I should give credit to Eric Schecter's page on defining the real numbers as my source for the "rational functions" as an example of a field with infinitesimals. Go to and search the file for infinitesimals. He told me by email that he was introduced to the idea by fellow mathematicians a few years earlier at a meeting, but he no longer had the names of his sources. Alan R. Fisher 09:49, 2 July 2007 (UTC)
So I'm not too sure what you mean by "polynomial ratio sequences". Do you mean that the sequence can only be of the form <r(0),r(1),r(2),...>, where r is a rational function? That might possibly work, for the specific case of the structure <R,0,1,+,*>. At least I don't immediately know a counterexample.
However: (1) the proof would be somewhat involved, as it would rely on the limited expressive power of first-order logic in that structure (e.g. the fact that all functions first-order definable over the structure are rational functions oops--that's not actually a "fact"; you can define the square-root function, for example), and (2) it would fall apart as soon as you made the expressive power a little stronger.

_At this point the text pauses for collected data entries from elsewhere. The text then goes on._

-- ==== Sys2Proof/Certificates/Slice0/Obligations.lean ====
section
/-! DEFINITION. The statements about the C420, from the numbered rules of its manual. -/

open Sys2Proof Sys2Proof.Machine

/-! ### The queue, the resets and the host bus (10, 11) -/

/-- The command at the front of the queue is the one performed, with the queue's rest. -/
def Obligations.StepTakesFront : Prop :=
  ∀ (c : Instr) (s : State) (rest : List Instr), s.pending = c :: rest →
    step s = exec c { s with pending := rest }

/-- No command stops the block and none touches the queue; with nothing commanded a microsecond passes, but not in
RESETTING. The manual names no condition that halts the part; the tick is the model's choice (notes/assumptions/2), the
timebase standing at 0 in RESETTING is R176's and R178's. -/
def Obligations.BlockNeverStops : Prop :=
  (∀ (c : Instr) (s : State), ∃ t, exec c s = .next t ∧ t.pending = s.pending) ∧
  ∀ s : State, s.pending = [] →
    step s = .next { s with now := if s.engine = .resetting then s.now else s.now + 1 }

/-- What a pin reset leaves while RESET_N is low (11 R178), by the values each chapter gives: the walkers and their
mover channels, the ports' blocks, the arbiter's rotations, the analog round and the engine's own registers. That a
tap is OFF and the filtered levels stand at the raw ones from the moment the reset is taken is the model's choice
(notes/assumptions/35). -/
def Obligations.ResetValues : Prop :=
  State.reset.engine = .resetting ∧ State.reset.now = 0 ∧
    (∀ w, (State.reset.walker w).atRest) ∧ (∀ p, (State.reset.port p).atRest) ∧
    State.reset.attn = ⟨0, 0, .none⟩ ∧ State.reset.control = ⟨false, false, none⟩ ∧
    State.reset.loadPending = false ∧ State.reset.noticeAsserted = false ∧ State.reset.channel = 0 ∧
    State.reset.arb.atRest ∧ State.reset.arb.owner = none ∧
    State.reset.loader.outcome = .absent ∧ State.reset.loader.faultKind = .none ∧
    State.reset.loader.applied = 0 ∧ State.reset.loader.faultIndex = 0xFF

/-- A host cycle that finds no engine transaction in progress is granted at once: a read returns the word, a write
writes the strobed bytes and no other (10 R169, R170). -/
def Obligations.HostCycleGranted : Prop :=
  ∀ (dt : Nat) (n : BitVec 15) (v : Half) (low high : Bool) (s : State),
    s.engine ≠ .resetting → s.held = none → s.arb.owner = none ∨ s.arb.owner = some .host →
    exec (.hostMemoryRead dt n) s = .next { elapse dt s with
      busData := s.rd8 (2 * n.toNat + 1) ++ s.rd8 (2 * n.toNat)
      arb := { s.arb with owner := some .host, waiting := s.arb.waiting.filter (· != .host) } } ∧
    (s.memoryCanonical → ∃ t, exec (.hostMemoryWrite dt n v low high) s = .next t ∧
      (low = true → t.rd8 (2 * n.toNat) = v.extractLsb' 0 8) ∧
      (high = true → t.rd8 (2 * n.toNat + 1) = v.extractLsb' 8 8) ∧
      (∀ a, a < Config.memoryBytes → (low = true → a ≠ 2 * n.toNat) → (high = true → a ≠ 2 * n.toNat + 1) →
        t.rd8 a = s.rd8 a) ∧
      t.arb.owner = some .host ∧ t = { elapse dt s with mem := t.mem, arb := t.arb })
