-- ==== Sys2Proof/Laws/MovesPort.lean ====
section
/-! SUPPORT. What the console tap's, the line monitor's and the drive side's operations can do: one lemma each. None of
them touches a power unit, a membership or a latched setting of the line monitor. -/
namespace Sys2Proof.Machine

open Sys2Proof

theorem lines_set_senseFilter (x : Lines) (l : LineCode) (v : LineState) : (x.set l v).senseFilter = x.senseFilter := by
  cases l <;> rfl

theorem lines_set_lineFilter (x : Lines) (l : LineCode) (v : LineState) : (x.set l v).lineFilter = x.lineFilter := by
  cases l <;> rfl

theorem lines_set_edgeSelect (x : Lines) (l : LineCode) (v : LineState) : (x.set l v).edgeSelect = x.edgeSelect := by
  cases l <;> rfl

namespace Moves

variable {b l : Bool} {s t : State}

/-! ### Write occasions -/

theorem dropGroup (p : Port) (o : Occasion) (h : Moves b l s t) : Moves b l s (dropGroup p o t) := by
  unfold Machine.dropGroup
  dsimp only
  refine Moves.raised p .tap ?_
  split
  · exact (h.modTap p _).anchor16 p _ _
  · exact h.modTap p _

theorem arise (p : Port) (o : Occasion) (h : Moves b l s t) : Moves b l s (arise p o t) := by
  unfold Machine.arise
  dsimp only
  split
  · exact ((h.modTap p _).takeUp p).present _
  · split
    · exact h.modTap p _
    · exact h.dropGroup p o

theorem flush (p : Port) (h : Moves b l s t) : Moves b l s (flush p t) := by
  unfold Machine.flush
  dsimp only
  split
  · exact h
  · exact (h.modTap p _).arise p _

theorem handMark (p : Port) (c : MarkCause) (time : Dword) (h : Moves b l s t) :
    Moves b l s (handMark p c time t) := by
  unfold Machine.handMark
  split
  · exact (h.flush p).arise p _
  · exact h

theorem writeRing (x : Tap) (bytes : List Byte) (h : Moves b l s t) : Moves b l s (writeRing x bytes t) :=
  h.foldl _ _ fun _ _ hu => hu.wr8 _ _

theorem writeRecord (p : Port) (rec : List Byte) (h : Moves b l s t) : Moves b l s (writeRecord p rec t) := by
  unfold Machine.writeRecord
  dsimp only
  exact ((h.writeRing _ rec).modTap p _).anchor16 p _ _

theorem writeOwed (p : Port) (ri : Nat) (h : Moves b l s t) : Moves b l s (writeOwed p ri t) := by
  unfold Machine.writeOwed
  dsimp only
  split
  · exact (h.writeRecord p _).modTap p _
  · exact h

theorem writeGroup (p : Port) (o : Occasion) (ri : Nat) (h : Moves b l s t) : Moves b l s (writeGroup p o ri t) := by
  unfold Machine.writeGroup
  dsimp only
  split
  · exact h.foldl _ _ fun u r hu => hu.writeRecord p r
  · exact h.dropGroup p o

theorem perform (p : Port) (o : Occasion) (h : Moves b l s t) : Moves b l s (perform p o t) := by
  unfold Machine.perform
  dsimp only
  split
  · exact ((h.writeOwed p _).writeGroup p o _).raised p .tap
  · exact (h.writeOwed p _).writeGroup p o _

/-! ### Receiver and settings -/

theorem receiveByte (p : Port) (v : Byte) (h : Moves b l s t) : Moves b l s (receiveByte p v t) := by
  unfold Machine.receiveByte
  dsimp only
  split
  · exact (h.modTap p _).flush p
  · exact h.modTap p _

theorem tapIoLost (p : Port) (h : Moves b l s t) : Moves b l s (tapIoLost p t) := (h.modTap p _).handMark p _ _

theorem tapIoBack (p : Port) (h : Moves b l s t) : Moves b l s (tapIoBack p t) := h.modTap p _

theorem writeTapLatch (p : Port) (h : Moves b l s t) : Moves b l s (writeTapLatch p t) :=
  ((h.anchor32 p _ _).anchor16 p _ _).anchor8 p _ _

theorem cutOccasion (p : Port) (h : Moves b l s t) : Moves b l s (cutOccasion p t) := by
  unfold Machine.cutOccasion
  split
  · exact h
  · split
    · exact (Moves.aside (by constructor <;> rfl) h).writeRing _ _
    · exact h

theorem gapExpires (p : Port) (h : Moves b l s t) : Moves b l s (gapExpires p t) := by
  unfold Machine.gapExpires
  split
  · exact (h.flush p).modTap p _
  · exact h

theorem latchTap (p : Port) (c : TapSettings) (h : Moves b l s t) : Moves b l s (latchTap p c t) := by
  unfold Machine.latchTap
  split
  · exact ((((h.cutOccasion p).modTap p _).withdraw _).writeTapLatch p).present _
  · exact (((h.modTap p _).writeTapLatch p).present _).gapExpires p

theorem resetTap (p : Port) (h : Moves b l s t) : Moves b l s (resetTap p t) := (h.modTap p _).writeTapLatch p

/-! ### Edges -/

theorem writeEdge (p : Port) (c : LineCode) (reset : Bool) (h : Moves b l s t) :
    Moves b l s (writeEdge p c reset t) := by
  unfold Machine.writeEdge
  dsimp only
  split
  · refine Moves.anchor16 p _ _ (Moves.anchor16 p _ _ ?_)
    split
    · exact (((h.anchor32 p _ _).anchor8 p _ _).anchor8 p _ _).anchor8 p _ _
    · exact ((h.anchor32 p _ _).anchor8 p _ _).anchor8 p _ _
  · refine Moves.anchor16 p _ _ ?_
    split
    · exact (((h.anchor32 p _ _).anchor8 p _ _).anchor8 p _ _).anchor8 p _ _
    · exact ((h.anchor32 p _ _).anchor8 p _ _).anchor8 p _ _

theorem noteEdge (p : Port) (c : LineCode) (h : Moves b l s t) : Moves b l s (noteEdge p c t) :=
  (h.modLines p _ (lines_set_senseFilter ..) (lines_set_lineFilter ..) (lines_set_edgeSelect ..)).writeEdge p c _

theorem edgeToTap (p : Port) (c : LineCode) (reset : Bool) (h : Moves b l s t) :
    Moves b l s (edgeToTap p c reset t) := by
  unfold Machine.edgeToTap
  split
  · exact h.handMark p _ _
  · exact h

theorem edgeNotice (p : Port) (c : LineCode) (h : Moves b l s t) : Moves b l s (edgeNotice p c t) := by
  unfold Machine.edgeNotice
  dsimp only
  split
  · exact h.raised p .line
  · exact h

theorem rawLevel (p : Port) (c : LineCode) (high : Bool) (h : Moves b l s t) : Moves b l s (rawLevel p c high t) := by
  refine h.modLines p _ ?_ ?_ ?_ <;> (dsimp only; split) <;>
    simp only [lines_set_senseFilter, lines_set_lineFilter, lines_set_edgeSelect]

theorem lineOccupies (p : Port) (h : Moves b l s t) : Moves b l s (lineOccupies p t) := h.present _

theorem drivenLevel (p : Port) (c : LineCode) (high : Bool) (h : Moves b l s t) :
    Moves b l s (drivenLevel p c high t) := by
  unfold Machine.drivenLevel
  dsimp only
  split
  · exact ((((h.rawLevel p c high).noteEdge p c).edgeToTap p c _).edgeNotice p c).lineOccupies p
  · exact h.rawLevel p c high

theorem drivePin (p : Port) (c : LineCode) (d : Drive) (h : Moves b l s t) : Moves b l s (drivePin p c d t) := by
  cases d with
  | released => exact h
  | low => exact h.drivenLevel p c false
  | high => exact h.drivenLevel p c true

/-! ### Drive side -/

theorem driven (p : Port) (d : DriveSide) (h : Moves b l s t) :
    Moves b l s (modPort p (fun x => x.driven d) t) := by
  refine h.ported p _ ⟨rfl, rfl, rfl, fun hq hd => ?_, fun _ => rfl, fun _ => rfl, fun _ => rfl, fun _ => rfl⟩
  have hd' : (t.port p).mayDrive = false := hd
  refine ⟨(hq hd').1, ?_⟩
  show (if (t.port p).mayDrive then d.openDrain else .released) = _
  simp [hd']

theorem applyDrive (p : Port) (d : DriveSide) (h : Moves b l s t) : Moves b l s (applyDrive p d t) := by
  unfold Machine.applyDrive
  dsimp only
  exact ((((h.driven p d).drivePin p _ _).drivePin p _ _).drivePin p _ _).drivePin p _ _

theorem restorePulse (p : Port) (h : Moves b l s t) : Moves b l s (restorePulse p t) := by
  unfold Machine.restorePulse
  split
  · exact h.applyDrive p _
  · exact h

end Moves

end Sys2Proof.Machine
end

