-- ==== Sys2Proof/Laws/LocalCommands.lean ====
section
/-! SUPPORT. How far the commands of one port's taps, lines and wire engine reach: one lemma each. -/
namespace Sys2Proof.Machine

open Sys2Proof

namespace Local

variable {p : Port} {A : Nat → Prop} {s t : State}

/-! ### Console tap -/

theorem dropGroup (o : Occasion) (h : Local p A s t) (hA : ∀ a, enginePart p a → A a) :
    Local p A s (dropGroup p o t) := by
  unfold Machine.dropGroup
  dsimp only
  refine Local.raise .tap ?_
  split
  · exact (h.modTap _).anchor16 _ _ hA
  · exact h.modTap _

theorem takeUp (h : Local p A s t) : Local p A s (takeUp p t) := h.arbiter _

/-- The port's tap presents a transaction. -/
theorem presentTap (h : Local p A s t) : Local p A s (Machine.present (.tap p) t) :=
  h.present (.tap p) trivial (fun w q hq => by cases hq)

theorem arise (o : Occasion) (h : Local p A s t) (hA : ∀ a, enginePart p a → A a) : Local p A s (arise p o t) := by
  unfold Machine.arise
  dsimp only
  split
  · exact ((h.modTap _).takeUp).presentTap
  · split
    · exact h.modTap _
    · exact h.dropGroup o hA

theorem flush (h : Local p A s t) (hA : ∀ a, enginePart p a → A a) : Local p A s (flush p t) := by
  unfold Machine.flush
  dsimp only
  split
  · exact h
  · exact (h.modTap _).arise _ hA

theorem handMark (c : MarkCause) (time : Dword) (h : Local p A s t) (hA : ∀ a, enginePart p a → A a) :
    Local p A s (handMark p c time t) := by
  unfold Machine.handMark
  split
  · exact (h.flush hA).arise _ hA
  · exact h

theorem receiveByte (v : Byte) (h : Local p A s t) (hA : ∀ a, enginePart p a → A a) :
    Local p A s (receiveByte p v t) := by
  unfold Machine.receiveByte
  dsimp only
  split
  · exact (h.modTap _).flush hA
  · exact h.modTap _

theorem setReceiver (r : Receiver) (h : Local p A s t) : Local p A s (setReceiver p r t) := h.modTap _

theorem rxIdleSeen (h : Local p A s t) : Local p A s (rxIdleSeen p t) := by
  unfold Machine.rxIdleSeen
  split
  · exact h.setReceiver _
  · exact h

theorem startBitSeen (h : Local p A s t) : Local p A s (startBitSeen p t) := by
  unfold Machine.startBitSeen
  split
  · exact h.setReceiver _
  · exact h

theorem falseStart (m : BitVec 3) (h : Local p A s t) : Local p A s (falseStart p m t) := by
  unfold Machine.falseStart
  split
  · exact h.setReceiver _
  · exact h

theorem framingError (h : Local p A s t) (hA : ∀ a, enginePart p a → A a) : Local p A s (framingError p t) :=
  Local.presentTap ((h.modTap _).anchor16 _ _ hA)

theorem characterReceived (m : BitVec 27) (h : Local p A s t) (hA : ∀ a, enginePart p a → A a) :
    Local p A s (characterReceived p m t) := by
  unfold Machine.characterReceived
  split
  · split
    · exact (h.setReceiver _).receiveByte _ hA
    · split
      · exact (h.setReceiver _).handMark _ _ hA
      · exact h.framingError hA
  · exact h

theorem gapExpires (h : Local p A s t) (hA : ∀ a, enginePart p a → A a) : Local p A s (gapExpires p t) := by
  unfold Machine.gapExpires
  split
  · exact (h.flush hA).modTap _
  · exact h

theorem flushGapExpiry (h : Local p A s t) (hA : ∀ a, enginePart p a → A a) : Local p A s (flushGapExpiry p t) := by
  unfold Machine.flushGapExpiry
  split
  · exact h.gapExpires hA
  · exact h

theorem writeTapLatch (h : Local p A s t) (hA : ∀ a, enginePart p a → A a) : Local p A s (writeTapLatch p t) :=
  ((h.anchor32 _ _ hA).anchor16 _ _ hA).anchor8 _ _ hA

/-- A tap's ring. -/
def inRing (x : Tap) (a : Nat) : Prop := ∃ i, a = (x.ringBase.toNat + i % x.ringSize) % Config.memoryBytes

theorem writeRing (x : Tap) (bytes : List Byte) (h : Local p A s t) (hR : ∀ a, inRing x a → A a) :
    Local p A s (writeRing x bytes t) :=
  h.foldl _ _ fun _ _ hu => hu.wr8 _ _ (hR _ ⟨_, rfl⟩)

theorem cutOccasion (h : Local p A s t) (hR : ∀ a, inRing (t.port p).tap a → A a) : Local p A s (cutOccasion p t) := by
  unfold Machine.cutOccasion
  split
  · exact h
  · split
    · exact (h.drew _).writeRing _ _ hR
    · exact h

theorem latchTap (c : TapSettings) (h : Local p A s t) (hA : ∀ a, enginePart p a → A a)
    (hR : ∀ a, inRing (t.port p).tap a → A a) : Local p A s (latchTap p c t) := by
  unfold Machine.latchTap
  split
  · exact ((((h.cutOccasion hR).modTap _).withdraw _).writeTapLatch hA).presentTap
  · exact (((h.modTap _).writeTapLatch hA).presentTap).gapExpires hA

/-! ### Edges and drives -/

theorem writeEdge (c : LineCode) (r : Bool) (h : Local p A s t) (hA : ∀ a, enginePart p a → A a) :
    Local p A s (writeEdge p c r t) := by
  have hi : LineCode.index c < 5 := by cases c <;> decide
  have h1 := fun v v' v'' => ((h.anchor32 (0x6C + 4 * LineCode.index c) v hA ⟨by omega, by omega⟩).anchor8 0x6A v'
    hA).anchor8 0x5C v'' hA
  have h2 : ∀ u v, Local p A s u → Local p A s (Machine.anchor16 p (0x60 + 2 * LineCode.index c) v u) :=
    fun u v hu => hu.anchor16 _ v hA ⟨by omega, by omega⟩
  unfold Machine.writeEdge
  dsimp only
  split
  · refine Local.anchor16 _ _ (h2 _ _ ?_) hA
    split
    · exact (h1 _ _ _).anchor8 _ _ hA
    · exact h1 _ _ _
  · refine h2 _ _ ?_
    split
    · exact (h1 _ _ _).anchor8 _ _ hA
    · exact h1 _ _ _

theorem noteEdge (c : LineCode) (h : Local p A s t) (hA : ∀ a, enginePart p a → A a) :
    Local p A s (noteEdge p c t) := (h.modLines _).writeEdge c _ hA

theorem edgeToTap (c : LineCode) (r : Bool) (h : Local p A s t) (hA : ∀ a, enginePart p a → A a) :
    Local p A s (edgeToTap p c r t) := by
  unfold Machine.edgeToTap
  split
  · exact h.handMark _ _ hA
  · exact h

theorem edgeNotice (c : LineCode) (h : Local p A s t) : Local p A s (edgeNotice p c t) := by
  unfold Machine.edgeNotice
  dsimp only
  split
  · exact h.raise .line
  · exact h

theorem rawLevel (c : LineCode) (high : Bool) (h : Local p A s t) : Local p A s (rawLevel p c high t) := h.modLines _

theorem lineOccupies (h : Local p A s t) : Local p A s (lineOccupies p t) :=
  h.present _ trivial (fun w q hq => by cases hq)

theorem drivenLevel (c : LineCode) (high : Bool) (h : Local p A s t) (hA : ∀ a, enginePart p a → A a) :
    Local p A s (drivenLevel p c high t) := by
  unfold Machine.drivenLevel
  dsimp only
  split
  · exact ((((h.rawLevel c high).noteEdge c hA).edgeToTap c _ hA).edgeNotice c).lineOccupies
  · exact h.rawLevel c high

theorem drivePin (c : LineCode) (d : Drive) (h : Local p A s t) (hA : ∀ a, enginePart p a → A a) :
    Local p A s (drivePin p c d t) := by
  cases d with
  | released => exact h
  | low => exact h.drivenLevel c false hA
  | high => exact h.drivenLevel c true hA

theorem applyDrive (d : DriveSide) (h : Local p A s t) (hA : ∀ a, enginePart p a → A a) :
    Local p A s (applyDrive p d t) := by
  unfold Machine.applyDrive
  dsimp only
  exact ((((h.modPort _ rfl rfl).drivePin _ _ hA).drivePin _ _ hA).drivePin _ _ hA).drivePin _ _ hA

theorem restorePulse (h : Local p A s t) (hA : ∀ a, enginePart p a → A a) : Local p A s (restorePulse p t) := by
  unfold Machine.restorePulse
  split
  · exact h.applyDrive _ hA
  · exact h

theorem driveHoldEnd (h : Local p A s t) (hA : ∀ a, enginePart p a → A a) : Local p A s (driveHoldEnd p t) := by
  unfold Machine.driveHoldEnd
  dsimp only
  split
  · exact (h.restorePulse hA).finish _
  · exact h

/-! ### Ending a member early -/

theorem setEnding (e : Ending) (h : Local p A s t) : Local p A s (setEnding p e t) := h.modTask _

theorem stopUnits (h : Local p A s t) : Local p A s (stopUnits p t) := by
  unfold Machine.stopUnits
  split
  · exact h.stopRunning
  · exact h

theorem closeWait (e : Ending) (h : Local p A s t) : Local p A s (closeWait p e t) := by
  unfold Machine.closeWait
  split
  · exact (h.closeSpi _).bulkEnd _ _
  · split
    · exact (h.modTask _).startI2cByte _
    · exact (h.modWire _).setLines _
  all_goals exact h.bulkEnd _ _

theorem lastReadByte (h : Local p A s t) : Local p A s (lastReadByte p t) := by
  unfold Machine.lastReadByte
  split
  · exact h.modWire _
  · exact h

theorem endTurnaround (n : Nat) (h : Local p A s t) : Local p A s (endTurnaround p n t) := by
  unfold Machine.endTurnaround
  split
  · exact h.restLines
  · exact h

theorem endWire (e : Ending) (h : Local p A s t) : Local p A s (endWire p e t) := by
  unfold Machine.endWire
  split
  · exact h
  · split
    · exact h
    · exact h.setEnding e
  · exact (h.lastReadByte.setEnding e).stopUnits
  iterate 6 exact (h.setEnding e).stopUnits
  · exact ((h.endTurnaround _ |>.setEnding e).setPhase _).stopUnits
  · exact h.finish _
  iterate 2 exact (h.setEnding e).stopUnits.closeWait e
  iterate 2
    split
    · exact h.wireEnd _ _
    · exact (h.setEnding e).stopUnits
  · split
    · exact h
    · exact (h.setEnding e).setPhase _

theorem withdrawWire (h : Local p A s t) : Local p A s (withdrawWire p t) := by
  unfold Machine.withdrawWire
  split
  · exact h.withdraw _
  · exact h

theorem endMember (e : Ending) (h : Local p A s t) (hA : ∀ a, enginePart p a → A a) :
    Local p A s (endMember p e t) := by
  unfold Machine.endMember
  split
  · exact h
  · split
    · exact h
    · exact h.withdrawWire.finish _
    iterate 4 exact h.finish _
    · exact (h.restorePulse hA).finish _
    all_goals exact h.endWire e

theorem timeLimitExpiry (h : Local p A s t) (hA : ∀ a, enginePart p a → A a) :
    Local p A s (timeLimitExpiry p t) := by
  unfold Machine.timeLimitExpiry
  dsimp only
  split
  · exact h.endMember _ hA
  · exact h

theorem pauseEnd (h : Local p A s t) : Local p A s (pauseEnd p t) := by
  unfold Machine.pauseEnd
  dsimp only
  split
  · exact h.finish _
  · exact h

/-! ### SETUP -/

theorem latchProfile (m : WireMode) (bytes : List Byte) (h : Local p A s t) (hA : ∀ a, enginePart p a → A a) :
    Local p A s (latchProfile p m bytes t) :=
  ((((h.modWire _).restLines).anchor32 _ _ hA).anchor8 _ _ hA).finish _

theorem setupComplete (h : Local p A s t) (hA : ∀ a, enginePart p a → A a) : Local p A s (setupComplete p t) := by
  unfold Machine.setupComplete
  dsimp only
  split
  · split
    · split
      · exact h.finish _
      · exact h.latchProfile _ _ hA
    · exact h
  · exact h

/-! ### WIRE2 exchanges -/

theorem ackWait (h : Local p A s t) : Local p A s (ackWait p t) := by
  unfold Machine.ackWait
  dsimp only
  split
  · split
    · exact (((h.modWire _).modTask _).modWire _).setTda _
    · exact (((h.modWire _).modTask _).modWire _).setTda _
  · exact (h.modWire _).setTda _

theorem ackClassified (bits : BitVec 4) (h : Local p A s t) : Local p A s (ackClassified p bits t) := by
  unfold Machine.ackClassified
  split
  · dsimp only
    have h1 := h.modWire fun x => { x with ack :=
      (assemble (t.port p).wire.msbFirst (t.port p).wire.profile.ackLength.toNat (bits.setWidth 32)).setWidth 8 }
    generalize Machine.modWire p _ t = u at h1 ⊢
    split
    · exact (h1.modWire _).setTda _
    · exact h1.ackWait
    · exact (h1.modWire _).setTda _
    · exact (h1.modWire _).setTda _
  · exact h

theorem retryGapEnd (h : Local p A s t) : Local p A s (retryGapEnd p t) := by
  unfold Machine.retryGapEnd
  dsimp only
  split
  · split
    · exact h.attempt
    · exact h
  · exact h

theorem bulkNextWire2 (h : Local p A s t) : Local p A s (bulkNextWire2 p t) := by
  unfold Machine.bulkNextWire2
  split
  · exact h.bulkEnd _ _
  · exact h.tryUnit

theorem leadReadEnd (own : Option StepOutcome) (h : Local p A s t) : Local p A s (leadReadEnd p own t) := by
  unfold Machine.leadReadEnd
  split
  · exact h.bulkEnd _ _
  · split
    · exact (h.modTask _).tryUnit
    · exact h.bulkEnd _ _

theorem bulkExchangeEnd (own : Option StepOutcome) (data : Dword) (h : Local p A s t) :
    Local p A s (bulkExchangeEnd p own data t) := by
  unfold Machine.bulkExchangeEnd
  split
  · exact h.leadReadEnd _
  · split
    · exact (h.unitCompleted _).bulkNextWire2
    · exact h.bulkEnd _ _

theorem exchangeEnded (own : Option StepOutcome) (data : Dword) (h : Local p A s t) :
    Local p A s (exchangeEnded p own data t) := by
  unfold Machine.exchangeEnded
  split
  · exact h.finish _
  · split
    · exact h.pollEvaluate _
    · exact h.finish _
  · exact h.bulkExchangeEnd _ _
  · exact h

theorem exchangeEnd (bits : Dword) (par : Bool) (h : Local p A s t) : Local p A s (exchangeEnd p bits par t) := by
  unfold Machine.exchangeEnd
  split
  · exact ((h.modWire _).restLines).exchangeEnded _ _
  · exact h

/-! ### SPI bytes -/

theorem nextSpiLead (h : Local p A s t) : Local p A s (nextSpiLead p t) := by
  unfold Machine.nextSpiLead
  split
  · exact h.startSpiByte _
  · exact h.tryUnit

theorem pollSpiByte (v : Byte) (h : Local p A s t) : Local p A s (pollSpiByte p v t) := by
  unfold Machine.pollSpiByte
  dsimp only
  split
  · split
    · exact ((h.modWire _).closeSpi _).finish _
    · exact (h.modWire _).startSpiByte _
  · exact (h.closeSpi _).pollEvaluate _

For example, as soon as you can define the trig functions, you'll have the same problem with the cosine of the element represented by <0,π,2π,3π...>. So it seems rather limiting as a way of introducing the calculus.
Still, it does seem like an interesting avenue to explore. --Trovatore 17:44, 2 July 2007 (UTC)
(Thanks for helping me clarify my ideas. A lot of this extended discussion will be reflected in the paper I am still working on.)
I use "polynomial ratio" as an alternative name for "rational function" to avoid confusing these functions with functions from Q to Q. (The constant function f(x) = √2 is a "rational function" even though it's an irrational number.) A "polynomial ratio sequence" is a sequence derived from such a function, say f(x), with the nth term being f(n). The advantage of using sequences rather than functions of real numbers for a nonstandard model is that it is easier to extend the meanings of standard formulae from the standard model to the nonstandard one.
Ultraproduct models of the hyperreals numbers contain sequences (e.g., exponential sequences) that make infinitesimals and unlimited elements of what traditional calculus refers to as "higher order" (infinitely smaller or larger) than any polynomial ratio, but they are not essential to actual problems in analysis.
In science, it frequently takes powerful methods or tools to make important discoveries that lesser tools may confirm. I think my polynomial ratios are an example of more modest tools that merely confirm the discovery Robinson made with model theory and ultraproducts, the most powerful tools at his command. Alan R. Fisher 18:16, 3 July 2007 (UTC)
While (as you've alluded to) this isn't really the proper use of this talk page, it's so interesting that I'll indulge myself one more time and make a few more remarks. We should really quit here, though.
  1. "Rational function" is completely standard terminology and is not ambiguous. It's rarely a good idea to reinvent the wheel on nomenclature just because you can think of another possible meaning of the standard term.
  2. Rational functions aren't actually going to do it. For example, you need to be able to take the square root of the element represented by <0,1,2,...>, and there is no sequence induced by a rational function whose square gives you that sequence cofinitely often. You'll have to extend the possible sequences (say, to all functions first-order definable over <R,+,*>).
  3. The reason you don't see any problem with the "negation" step of the induction is that you're effectively using an ultrafilter -- it's just that it's not an ultrafilter on the Boolean algebra of all subsets of the naturals. It's an ultrafilter on a different Boolean algebra; namely, all finite and cofinite subsets of the naturals. That choice does make the negation step trivial. The hard part now becomes proving that the set of all indices where the proposition holds, is actually an element of that Boolean algebra. That will require a harder and more delicate argument than I think you've come to terms with (if, that is, it's even true).
Good luck with your research! While your hope of using this to simplify the introduction to calculus is in my opinion extremely unlikely to work, it's not impossible that the mathematics as a whole will work, and it does sound like a fun question to investigate. --Trovatore 01:27, 4 July 2007 (UTC)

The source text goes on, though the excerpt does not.